Our dental experts have spent many years working with expecting mothers and know what it takes to ensure the health of mother and baby. We also understand that there may be some anxiety surrounded with going to the dentist for pregnant women, especially those who are experiencing it for the first time. Dental care during pregnancy is not only perfectly safe, but it’s also crucial to the health of both mom and baby.
“During pregnancy studies support that it’s best to have your teeth cleaned at 12 weeks and at 24 weeks.
This is proven to lower the bacterial levels and reduce the risk of pre-term low birthweight babies.”
Our team of experts has created this article to help answer any questions that expecting mothers may have about dental risks while trying to conceive, pregnancy and nursing as well as how to take care of your teeth and gums during and after pregnancy.

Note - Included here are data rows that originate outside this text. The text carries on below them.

-- ==== Sys2Proof/Machine/Wake.lean ====
section
/-! DEFINITION. The states of R530 as a change of state sets them, leaving DOZE (R534) and wake causes (R537). The commands are in `Power`. -/

namespace Sys2Proof.Machine

/-- The state that BOOT or WAKE_TO names (R548): 0 and 3 RUN, 1 LEAN, 2 DOZE. -/
def powerNamed (v : Nat) : Nat := if v = 1 then 2 else if v = 2 then 3 else 1

/-- The state after a wake. -/
def wakeTo (s : State) : Nat := powerNamed (s.get .MOD_POWER_WAKE_TO)

/-- A standby in step is IN_STEP in RUN and WARM in LEAN and DOZE (R530, R531). -/
def stbyFor (p : Nat) (x : Stby) : Stby :=
  match x with
  | .inStep => if p = 2 ∨ p = 3 then .warm else .inStep
  | .warm => if p = 1 then .inStep else .warm
  | y => y

/-- fM changes its rate at edge `e` (R136): modulator periods and auxiliary slots go on by their number. -/
def fmSet (e : Nat) (lean : Bool) (s : State) : State :=
  if fmLean s = lean then s
  else (rebaseAll { at_ := e, into := e, num := perTicks lean, den := per s } s).putB .CA_STAT_LEAN lean

/-- The module is in state `p` (R530) from edge `e`: in LEAN and DOZE fM is at its LEAN rate. -/
def setPowerAt (e p : Nat) (s : State) : State :=
  let s1 := (s.modPw (fun w => { w with power := p })).modSv (fun v => { v with stby := stbyFor p v.stby })
  if 1 ≤ p ∧ p ≤ 3 then fmSet e (p == 2 || p == 3) s1 else s1
def setPower (p : Nat) (s : State) : State := setPowerAt (now s) p s

/-- The edge at which acquisition starts on leaving DOZE (R534). -/
def edge64 (s : State) : Nat := (now s + 128 + 63) / 64 * 64

/-- Every tile's DOZE cause (R87). -/
def dozeCause (on : Bool) (s : State) : State := allTiles (fun t s => safeRefresh t (s.putB (.TILE_SAFE_DOZE t) on)) s

/-- Leaving DOZE (R534): fM, acquisition and the DOZE cause. -/
def leaveDoze (p : Nat) (s : State) : State :=
  if p = 3 then s else dozeCause false (startChainsAt (edge64 s) (setPowerAt (edge64 s) p s))

/-- `MOD_START` records a wake (R549). -/
def wakeRecord (cause src : Nat) (s : State) : State :=
  ((s.put .MOD_START_WAKE cause).put .MOD_START_WAKE_SRC src).put .MOD_START_PREV s.pw.power

/-- A wake cause of R537: it ends DOZE at once; in SLEEP it waits for the wake sequence. -/
def noteWake (cause src : Nat) (s : State) : State :=
  if s.pw.power = 3 then leaveDoze (wakeTo s) (wakeRecord cause src s)
  else if s.pw.power = 4 ∧ s.pw.wake.isNone then s.modPw (fun w => { w with wake := some (cause, src) })
  else s

end Sys2Proof.Machine
end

¿Hablas Español? También tenemos este artículo aquí en Español, (Spanish).
Table Of Contents
- Pregnancy & Dental Care | Printable Resources
- Dental Care While Trying To Conceive
- Dental Care While Pregnant
- Dental Care After Pregnancy During Nursing
- Major Takeaways for Dental Care During TTC, Pregnancy and Nursing”>
- FAQS – Dental Care While Pregnant
- Investigative resources used in this article:
What to Know When You’re Trying to Conceive (PDF)
The Importance of Maintaining Good Oral Health While Pregnant(PDF)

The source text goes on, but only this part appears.